One of the biggest blunders in real estate marketing, aside from completely disregarding your personal brand, is networking inefficiently. Printing out a million business cards, following everyone with the word “real estate” in their Twitter bio and failing to recognize your target audience aren’t minor mistakes.
Actually, unproductive networking wastes time and money, with little professional connections to speak of in the end.
They aren’t groundbreaking, but you’ve likely failed to implement at least a few of the following success strategies.
1. Receive rather than give.
Business cards are invaluable to an agent. As a general rule, try to collect more business cards than you give out. Count before and after to make sure you’re staying on target.
When you fail to hit your goal, think about who received your cards and information. Were they all valuable connections, or were you making rounds and going through the motions?
Speaking of taking more than you give, keep your end of the conversation minimal. Listen to others rather than chat someone’s ear off. This technique is commonly referred to as elicitation, or gathering information by listening rather than speaking.
With your personal involvement or interruption, you’re likely to hear a more honest narrative from a potential client or partner.
Besides, no one wants to hear about your lackluster experience with apartment building XYZ or the million-dollar deal you just secured.
2. Pay for events once in a while.
It’s tempting to hit up the free events, but there’s usually some sort of sales pitch and the people there might not be as serious. Paid events are usually tailored toward a specific real estate persona professional, and you can select which fits your goals best.
This isn’t to say that all free events should be avoided. Use your social networking tools — Facebook, Twitter, LinkedIn and even Instagram — to keep track of conferences and parties in your area.
3. Don’t hang around with other agents constantly.
There’s a great deal of emphasis on networking with other agents in your niche. Encouraging, venting and receiving support from other like-minded professionals is rewarding, but not the end-all, be-all of networking in the real estate industry.
Step out of your comfort zone once in a while and try something new that might help expand your client base. Try guest lecturing at a local university or community college class on real estate to give back to the community and meet potential new clients.
You could also volunteer to lead a session at a local Open Space Conference or Agent Meetup to make stronger B2B connections, especially if you’re just getting started.
The key here is balancing agent and client relationship building techniques. Don’t necessarily ignore other professionals at events, even if your main objective is to bring in new business. Be polite, but don’t start a lengthy conversation.

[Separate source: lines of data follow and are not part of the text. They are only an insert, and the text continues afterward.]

-- ==== Sys2Proof/Tests/Slice0.lean ====
section
/-! SUPPORT. Tests of the model against the spec's worked examples (95_test_vectors.md unless a comment
names another file), and for every obligation a state and operands that meet its hypotheses. -/

namespace Sys2Proof.Machine.Tests

open Sys2Proof Sys2Proof.Machine

/-! ## Helpers -/

/-- A `Fixed` descriptor. -/
def fixed (location : Word) (k : Kind) (max : Word) : Descriptor := ⟨location, 1, k, .fixed, 0#16, max⟩

/-- The parameters of 95_test_vectors.md with these devices. -/
def withDevices (ds : List Device) : Config := { Config.initial with devices := ds }

/-- The state before a `Poll`, reset but for what is buffered. -/
def polling (ds : List Device) (buf : List Byte) : State :=
  { State.resetWith (withDevices ds) with buf := buf, ops := [.poll] }

/-- The result, the reply and the number of bytes still buffered after one step. -/
def shown (s : State) : Option (ResultCode × List Byte × Nat) :=
  (nextState? (step s)).map fun t => (t.result, t.resp, t.buf.length)

theorem next_of_shown {α : Type} {o : Host.Outcome State Fault Refusal} {f : State → α} {v : α}
    (h : (nextState? o).map f = some v) : ∃ t, o = .next t ∧ f t = v := by
  cases o with
  | next t => exact ⟨t, rfl, by simpa [nextState?] using h⟩
  | fault r => simp [nextState?] at h
  | refused r => simp [nextState?] at h

/-- `{address 1, [{10, Holding, Fixed, 122}]}`. -/
def deviceOne : List Device := [⟨1#8, [fixed 10#16 .holding 122#16]⟩]

/-- Device 7 of section 2.5. -/
def deviceSeven : List Device :=
  [⟨7#8,
    [fixed 0#16 .inputDiscrete 1#16, fixed 1#16 .inputDiscrete 1#16, fixed 2#16 .inputDiscrete 0#16,
     fixed 3#16 .input 0xABCD#16, ⟨4#16, 1, .input, .externalRead, 0#16, 0#16⟩,
     ⟨5#16, 1, .holding, .random, 1#16, 2#16⟩, ⟨6#16, 1, .holding, .random, 1#16, 2#16⟩]⟩]

/-- The ten coils of V-SRC-10. -/
def tenCoils : List Device :=
  [⟨1#8,
    [fixed 100#16 .coil 1#16, fixed 101#16 .coil 0#16, fixed 102#16 .coil 1#16, fixed 103#16 .coil 1#16,
     fixed 104#16 .coil 0#16, fixed 105#16 .coil 0#16, fixed 106#16 .coil 0#16, fixed 107#16 .coil 0#16,
     fixed 108#16 .coil 1#16, fixed 109#16 .coil 1#16]⟩]

/-! ## WellFormed: an ill-formed term for each check -/

theorem test_payload_of_256_bytes_is_ill_formed :
    (Instr.wrmreg 1 0 128 (List.replicate 256 0#8) 0 0).wellFormed = false ∧
    (Instr.wrmcoil 1 0 128 (List.replicate 256 0#8) 0 0).wellFormed = false ∧
    (Instr.wrmreg 1 0 127 (List.replicate 255 0#8) 0 0).wellFormed = true := by decide +kernel

theorem test_unsup_of_an_own_code_is_ill_formed :
    ∀ f ∈ ownFunctionCodes, (Instr.unsup 1 f 0 0 0 0 0 0).wellFormed = false := by decide

/-! ## Decoding: a frame of the spec for each constructor, and each rejection -/

theorem test_decode_rdcoil : -- V-SRC-10
    decode [0x01, 0x01, 0x00, 0x64, 0x00, 0x0A, 0xFD, 0xD2] = .ok (.rdcoil 1 100 10 0xFD 0xD2, []) := by
  decide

4. Have a strategy in mind.
If you don’t have a marketing plan by now, get one. Your full strategy likely contains your online tactics for building your brand, but should also encompass your face-to-face methods and targets.
When attending a new event, do your research on the organizers and attendees. Getting the guest list is easier than ever with Facebook events, so completing your due diligence shouldn’t be an issue.

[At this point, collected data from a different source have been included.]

-- ==== Sys2Proof/Syntax.lean ====
section
/-! DEFINITION. The commands: one constructor for each row of the table of operations and events. An operand is
what comes from outside with the command: the requester of an access (R25), an offset and a value, a frame's bytes, a time
stamp's position inside the current FRC cycle, or what the environment presents (a PHY, a cable, the flash, a soft error). -/

namespace Sys2Proof
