-- ==== Sys2Proof/Machine/Regs.lean ====
section
/-! DEFINITION. The register window of chapter 03 (R58, R60) and the register tables of chapters 02 to 25:
the blocks and their pages, every register's offset, its writable, write-1-to-clear and lockable bits (R16),
its reset value where it is not zero (R17), every counter with its SAT bit (R365), and the live ranges
that the turn edge copies into SNAP registers (R54 step 1). Offsets are window offsets (R58). -/

namespace Sys2Proof.Machine

/-- The blocks of R58. CPE stands for the cipher engine's common page, LA for its user pages. -/
inductive Blk where
  | glb | turn | cmb | boot | pwr | intc | time | tru | eth | hif | can | lin | ser | tts | gwy | pars | rule | flow | fwd | buf | tsn | mir | cpe | la | key | lcs | bench | dram | hst | pair
  deriving DecidableEq, Repr

/-- R58: base, instances, pages of one unit, block code and number that INST shows for the first unit. -/
structure BlkRow where
  blk : Blk
  base : Nat
  inst : Nat
  pages : Nat
  code : Nat
  inst0 : Nat
  deriving DecidableEq, Repr

/-- The page map of R58. -/
def blkRows : List BlkRow := [
  ⟨.glb, 0x0, 1, 1, 0x1, 0⟩,
  ⟨.turn, 0x1000, 1, 1, 0x2, 0⟩,
  ⟨.cmb, 0x2000, 4, 1, 0x3, 0⟩,
  ⟨.boot, 0x8000, 1, 2, 0x4, 0⟩,
  ⟨.pwr, 0xA000, 1, 2, 0x5, 0⟩,
  ⟨.intc, 0xC000, 1, 4, 0x6, 0⟩,
  ⟨.time, 0x10000, 1, 4, 0x10, 0⟩,
  ⟨.tru, 0x14000, 1, 2, 0x11, 0⟩,
  ⟨.eth, 0x20000, 32, 1, 0x20, 0⟩,
  ⟨.hif, 0x40000, 1, 8, 0x21, 0⟩,
  ⟨.can, 0x50000, 24, 1, 0x30, 0⟩,
  ⟨.lin, 0x68000, 8, 1, 0x31, 0⟩,
  ⟨.ser, 0x70000, 4, 1, 0x32, 0⟩,
  ⟨.tts, 0x74000, 1, 4, 0x33, 0⟩,
  ⟨.gwy, 0x78000, 1, 2, 0x34, 0⟩,
  ⟨.pars, 0x80000, 1, 2, 0x40, 0⟩,
  ⟨.rule, 0x88000, 1, 4, 0x41, 0⟩,
  ⟨.flow, 0x90000, 1, 4, 0x42, 0⟩,
  ⟨.fwd, 0x98000, 1, 4, 0x43, 0⟩,
  ⟨.buf, 0xA0000, 1, 16, 0x50, 0⟩,
  ⟨.tsn, 0xB0000, 38, 1, 0x51, 0⟩,
  ⟨.mir, 0xE0000, 1, 2, 0x52, 0⟩,
  ⟨.cpe, 0xF0000, 1, 1, 0x60, 0⟩,
  ⟨.la, 0xF1000, 16, 1, 0x60, 1⟩,
  ⟨.key, 0x108000, 1, 2, 0x61, 0⟩,
  ⟨.lcs, 0x10A000, 1, 1, 0x62, 0⟩,
  ⟨.bench, 0x110000, 1, 2, 0x70, 0⟩,
  ⟨.dram, 0x118000, 1, 2, 0x71, 0⟩,
  ⟨.hst, 0x120000, 1, 1, 0x72, 0⟩,
  ⟨.pair, 0x128000, 1, 2, 0x80, 0⟩]

/-- The first window offset of unit i of a block (R58). -/
def Blk.page : Blk → Nat → Nat
  | .glb, _ => 0x0
  | .turn, _ => 0x1000
  | .cmb, i => 0x2000 + 0x1000 * i
  | .boot, _ => 0x8000
  | .pwr, _ => 0xA000
  | .intc, _ => 0xC000
  | .time, _ => 0x10000
  | .tru, _ => 0x14000
  | .eth, i => 0x20000 + 0x1000 * i
  | .hif, _ => 0x40000
  | .can, i => 0x50000 + 0x1000 * i
  | .lin, i => 0x68000 + 0x1000 * i
  | .ser, i => 0x70000 + 0x1000 * i
  | .tts, _ => 0x74000
  | .gwy, _ => 0x78000
  | .pars, _ => 0x80000
  | .rule, _ => 0x88000
  | .flow, _ => 0x90000
  | .fwd, _ => 0x98000
  | .buf, _ => 0xA0000
  | .tsn, i => 0xB0000 + 0x1000 * i
  | .mir, _ => 0xE0000
  | .cpe, _ => 0xF0000
  | .la, i => 0xF1000 + 0x1000 * i
  | .key, _ => 0x108000
  | .lcs, _ => 0x10A000
  | .bench, _ => 0x110000
  | .dram, _ => 0x118000
  | .hst, _ => 0x120000
  | .pair, _ => 0x128000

Finally, plan on who you want to meet and why so you can tailor the conversation accordingly. Discuss an article or comment they posted recently and engage in thoughtful discourse — without sounding like a stalker, of course.
5. Take thorough, thoughtful notes and use them to follow up.
Use Evernote or your smartphone’s built-in notepad app to jot down information after a quality connection is made. Don’t skimp on the details, either.
Referencing a personal story to start up a follow-up conversation with a potential new client shows you were fully attentive in the past, and therefore likely to carry that attentiveness over into assisting them with their real estate needs.
Say you meet a client who recently bought a dog or is pregnant — you can mention that in your follow-up call to help you stand out. As always, be sure to keep contacts organized and back them up onto a desktop or laptop often.
Overall, be diligent with your time. Being an agent, you’ve probably experienced the most stressful days when you barely have time for a full meal, and others when your schedule is wide open. If there’s an event worth attending, block off your calendar.